As yet another eventful year draws to a close and we’re on the threshold of a brand new one, it is time to look at the years behind us to craft our paths ahead, looking to a more wholesome phase that harmoniously integrates professional and personal spheres. While some senior executives tell us work/life balance is at best an elusive ideal and at worst a complete myth, there are leaders who make prudent choices about which opportunities to pursue and which to decline, engaging meaningfully with work and family, and neither losing their foothold on success nor depleting themselves while achieving that.
This write-up draws on the findings of five years’ worth of interviews conducted by 600 second year students of Harvard Business School’s Managing Human Capital course, covering 82 senior executives attending a Harvard Business School Leadership program and interacting with almost 4000 executives worldwide.
Meticulous planning, deliberate choices, and unflinching commitment to both spheres don’t guarantee complete control. Life sometimes takes over. Ailments, accidents, mishaps, catastrophes come without ringing any bell. Many executives manage to maintain their work momentum despite life’s stumbling blocks, while their families continue to be the fountainhead of their well-being. A common thread unites their stories. By and large, their lives are built around the following key determinants of success:
Understanding and Defining Success for Oneself: While leading a major project, just as one defines what a win would look like, similarly it helps defining and having a vision of success from early on in life, accepting of course that it would evolve over time. Definitions of professional and personal success range from the tactical to the conceptual – individual achievement, working with a good team in a good environment, ongoing learning and development opportunities, financial success, rewarding relationships, happiness among others. Some intriguing gender differences emerged in the interviews though. In the question of work and family responsibilities colliding, men laid claim to the traditional socio- economic narrative of being the good provider and measured themselves against it. Rarely viewing themselves working for their families in the way men did, women emphasized how important it was for their kids to see them as competent professionals, with both work and home being equally significant to them.
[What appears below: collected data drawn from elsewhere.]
/-- QSETPRIO: the new values come into force with its answer (`applyPrio`). -/
def execQsetprio (s : State) : Result :=
  command 0x14 s fun s =>
    let a := s.arg 8 8
    let prio := a / 2 ^ 16 % 256
    let weight := a / 2 ^ 24 % 256
    let ceil := a / 2 ^ 32 % 256
    if 2 ^ 40 ≤ a || 127 < prio || weight = 0 || !within prio 127 ceil then s.answer 1 []
    else match s.namedQueue (a % 2 ^ 16) with
      | .error st => s.answer st []
      | .ok _ => { s with dev := { s.dev with setPrio := some [a % 2 ^ 16, prio, weight, ceil] } }.answer 0 []

/-! ### Launches (R396, R412, R415) -/

/-- A launch number that names a placed or checkpointed launch. -/
def State.named (s : State) (l : Nat) : Option Launch :=
  (tfind s.launches l).filter fun v => v.phase != .latched

/-- FRESUME, as TRET: while a NEXT fetch waits for its page the command stays at hand (R398, R401). -/
def execFresume (s : State) : Result :=
  command 0x20 s fun s =>
    let a := s.arg 8 8
    let l := a % 2 ^ 14
    if a / 2 ^ 14 % 4 != 0 || a / 2 ^ 28 % 16 != 0 || 2 ^ 34 ≤ a then s.answer 1 []
    else match s.named l with
      | none => s.answer 3 []
      | some _ =>
        match s.resumeStream l (BitVec.ofNat 64 (a / 2 ^ 16 % 2 ^ 12)) (a.testBit 32) (a.testBit 33) with
        | .status st s => s.answer 0 (wordAtOff 16 st)
        | .page _ s => s

/-- LKILL. -/
def execLkill (s : State) : Result :=
  command 0x21 s fun s =>
    let l := s.arg 8 8
    if 2 ^ 14 ≤ l then s.answer 1 []
    else match s.named l with
      | none => s.answer 3 []
      | some _ => (s.kill l).answer 0 []

/-- PGDONE. -/
def execPgdone (s : State) : Result :=
  command 0x22 s fun s =>
    let a := s.arg 8 8
    let key := pageKey (a % 2 ^ 16) (s.arg 16 8)
    if 2 ^ 17 ≤ a || 2 ^ 48 ≤ s.arg 16 8 then s.answer 1 []
    else match tfind s.pageRequests key with
      | none => s.answer 3 []
      | some _ => (s.answerPage key (a.testBit 16)).answer 0 []

/-- The Factor holds every byte of a block of device memory. -/
def State.factorHolds (s : State) (a n : Nat) : Bool :=
  usable a && usable (a + n - 1) && a / Config.dieBytes = (a + n - 1) / Config.dieBytes &&
    s.regions.all fun e => a + n ≤ e.1 || e.1 + 2 ^ e.2.ls ≤ a || (e.2.state = .excl && e.2.holder = Config.factorId)

/-- TRCSET. Its answer reports the write index of the launch's ring as the command found it (log entry 13). -/
def execTrcset (s : State) : Result :=
  command 0x30 s fun s =>
    let a := s.arg 8 8
    let l := a % 2 ^ 14
    let mask := a / 2 ^ 16 % 256
    let log := a / 2 ^ 24 % 256
    let ring := s.arg 16 8
    if a / 2 ^ 14 % 4 != 0 || 2 ^ 32 ≤ a then s.answer 1 []
    else match s.named l with
      | none => s.answer 3 []
      | some v =>
        if mask = 0 then (s.setLaunch l { v with traceMask := 0 }).answer 0 (wordAtOff 8 v.traceIdx)
        else if !within 10 24 log || ring % (32 * 2 ^ log) != 0 || !s.factorHolds ring (32 * 2 ^ log) then s.answer 1 []
        else
          (s.setLaunch l { v with traceMask := BitVec.ofNat 8 mask, traceBase := ring, traceLog := log, traceIdx := 0 }).answer 0
            (wordAtOff 8 v.traceIdx)

/-- BRKSET. -/
def execBrkset (s : State) : Result :=
  command 0x31 s fun s =>
    let a := s.arg 8 8
    let l := a % 2 ^ 14
    let n := a / 2 ^ 14 % 4
    let sidx := a / 2 ^ 16 % 2 ^ 12
    let iter := s.arg 16 8
    if 2 ^ 32 ≤ a || 2 ^ 31 ≤ iter then s.answer 1 []
    else match s.named l with
      | none => s.answer 3 []
      | some v =>
        if !a.testBit 31 then (s.setLaunch l { v with breakpoints := tdel v.breakpoints n }).answer 0 []
        else if sidx != 0xFFF && v.m.streams ≤ sidx then s.answer 1 []
        else
          let b : Breakpoint := { sidx := sidx, loop := a / 2 ^ 28 % 8, iter := iter }
          (s.setLaunch l { v with breakpoints := tput v.breakpoints n b }).answer 0 []

/-! ### Memory (R192) -/

/-- ASREG. -/
def execAsreg (s : State) : Result :=
  command 0x40 s fun s =>
    let a := s.arg 8 8
    let root := s.arg 16 8
    if 2 ^ 16 ≤ a || root % 4096 != 0 || !s.factorHolds root 4096 then s.answer 1 []
    else if (tget none s.spaces.roots a).isSome then s.answer 3 []
    else ({ s with spaces := { s.spaces with roots := tput s.spaces.roots a (some root) } }).answer 0 []

/-- Every prefix entry of an ASID is evicted (R319). -/
def State.evictAll (s : State) : List Nat → State
  | [] => s
  | n :: ns => (s.evictPrefix n).evictAll ns

/-- ASUNREG. -/
def execAsunreg (s : State) : Result :=
  command 0x41 s fun s =>
    let a := s.arg 8 8
    if 2 ^ 16 ≤ a then s.answer 1 []
    else if (tget none s.spaces.roots a).isNone || s.queues.any (fun e => e.1 < Config.workQueues && e.2.asid = a) ||
        s.launches.any (fun e => e.2.phase != .latched && e.2.asid = a) then s.answer 3 []
    else
      let s := s.evictAll ((s.prefixes.filter fun e => e.2.asid = a).map Prod.fst)
      let s := s.invalidate a none
      ({ s with spaces := { s.spaces with
          roots := tdel s.spaces.roots a, remote := s.spaces.remote.filter fun e => e.1 / 4096 != a,
          window := if s.spaces.window = some a then none else s.spaces.window } }).answer 0 []

/-- ASINV. -/
def execAsinv (s : State) : Result :=
  command 0x42 s fun s =>
    let a := s.arg 8 8
    let all := a.testBit 16
    if 2 ^ 17 ≤ a || (!all && 2 ^ 48 ≤ s.arg 16 8) then s.answer 1 []
    else (s.invalidate (a % 2 ^ 16) (if all then none else some (s.arg 16 8))).answer 0 []

/-- RMTEN. -/
def execRmten (s : State) : Result :=
  command 0x43 s fun s =>
    let a := s.arg 8 8
    let key := a % 2 ^ 16 * 4096 + a / 2 ^ 16 % 4096
    if a / 2 ^ 28 % 16 != 0 || 2 ^ 33 ≤ a then s.answer 1 []
    else ({ s with spaces := { s.spaces with remote := tset false s.spaces.remote key (a.testBit 32) } }).answer 0 []

/-- A refusal by the directory: the subcode and the state word (R14). -/
def State.refuseToken (s : State) (sub word : Nat) : State := s.answer 6 (wordAtOff 8 sub ++ wordAtOff 16 word)

/-- The region that a Factor command names: one that exists exactly, or a block of the default holding, which becomes one
(R201). -/
def State.factorRegion (s : State) (place ls : Nat) : Except Nat (Region × State) :=
  match s.exact place ls with
  | some r => .ok (r, s)
  | none =>
    if !s.factorHolds place (2 ^ ls) || s.regions.any (fun e => e.1 < place + 2 ^ ls && place < e.1 + 2 ^ e.2.ls) then .error 1
    else if !s.room place 1 then .error 5
    else .ok (defaultRegion ls, s.putRegion place (some (defaultRegion ls)))

/-- FGRANT, FRECLAIM: the region at the translated base. The accesses on their way to it perform first (R210); while one cannot, the
command stays at hand. A page outside the token system has no region, so the state word of
its refusal is free (log entry 11). -/
def tokenCommand (code : Nat) (s : State) (reclaim : Bool) (op : Bool → Nat → OwnerOp) : Result :=
  command code s fun s =>
    let a := s.arg 8 8
    let va := s.arg 16 8
    let rcv := s.arg 24 8
    let ls := a / 2 ^ 17 % 64
    if 2 ^ 23 ≤ a || !within 12 40 ls || 2 ^ 32 ≤ rcv || (reclaim && (a.testBit 16 || rcv != 0)) || 2 ^ 48 ≤ va then s.answer 1 []
    else match s.translate farTlb (a % 2 ^ 16) va with
      | none => s.answer 1 []
      | some (leaf, s) =>
        let place := leaf.pa + va % 4096
        if leaf.host || s.noToken leaf then
          let (w, s) := s.draw
          s.refuseToken 1 w.toNat
        else
          let refuse := fun (sub : Nat) => s.refuseToken sub (s.wordAt place ls)
          if place % 2 ^ ls != 0 then refuse 1
          else match s.landFor place ls with
            | none => s
            | some s => match s.factorRegion place ls with
              | .error sub => s.refuseToken sub (s.wordAt place ls)
              | .ok (r, s1) => match op (a.testBit 16) rcv s1 place r with
                | .error sub => s.refuseToken sub (s.wordAt place ls)
                | .ok (s2, _) => s2.answer 0 []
Managing Technology Judiciously: While it is critical to corral emails, text messages, voice mails and other forms of communication for professional reasons, deciding when, how, and where to be accessible for work is an ongoing challenge. When it comes to using communications technology to be in two places at once, more than a third of the surveyed executives viewed it as an invader that can eventually erode performance and motivation levels. Quite a price to pay for constantly being plugged in! A wise professional simply learns to view technology as a good servant but a bad master, multitask only up to a point without burning out, and be available but not too available!
Building Vibrant Support Networks: Managing family and professional life requires a strong network of behind-the-scene supporters. Emotional support is equally essential for even the top bosses to vent, to bounce ideas, and to gain fresh perspective on a problem or a decision from a personal network, as team members always do not have the distance to be objective. Men tend to prefer separate networks of colleagues and friends, more so to counterbalance work. A senior executive put it aptly, “If all of your socializing centers around your work life, you tend to experience an ever-decreasing circle of influence and ideas”. Some people simply want to protect their personal relationships from the churn of the workplace.
Traveling or Relocating Selectively: Discussions about work/life balance usually focus more on managing time, less on managing one’s location. When leaders decide whether to travel or relocate (internationally or domestically), their home lives play a huge part. Several executives have their careers side-tracked or derailed because a partner or spouse needed to relocate. Women are more compelled to cut back on business trips not just for their child- bearing and rearing responsibilities, but also because of restrictive gender roles in certain cultures. It goes without saying, ambitious young executives should decide early on if they find travel undesirable. That way they can avoid getting trapped in an industry or organization that doesn’t mesh with their preference.
Collaborating With One’s Partner: Many leaders emphasize the importance of compatible and complementary relationships, valuing their partners’ emotional intelligence, big picture thinking, capability to provide guidance in making the right choices – in short whatever cognitive or behavioral skills balance out their own tendencies. Apart from lending emotional support, partners can be the best sounding boards, honest critics, and help in developing the other’s potential effectively. An interesting though uncomfortable insight gained is – while male executives praised their partners more for making positive contribution to their careers, women thanked them more for freeing them from traditional household duties, or simply not for interfering!
Finally, while it can’t be predicted what the workplace or the family will look like in times to come, or if the two institutions will coexist, there will always be multiple routes to and definitions of success. Life will continue to take its own twists and turns, and men will have to concentrate their efforts, accepting that of the many paths of success none can be walked alone.
December 2015
Based on Harvard Business Review South Asia March 2014 ‘Manage Your Work, Manage Your Life’ by Boris Groysberg Professor of Business Administration at Harvard Business School, and co-author of Talk, Inc.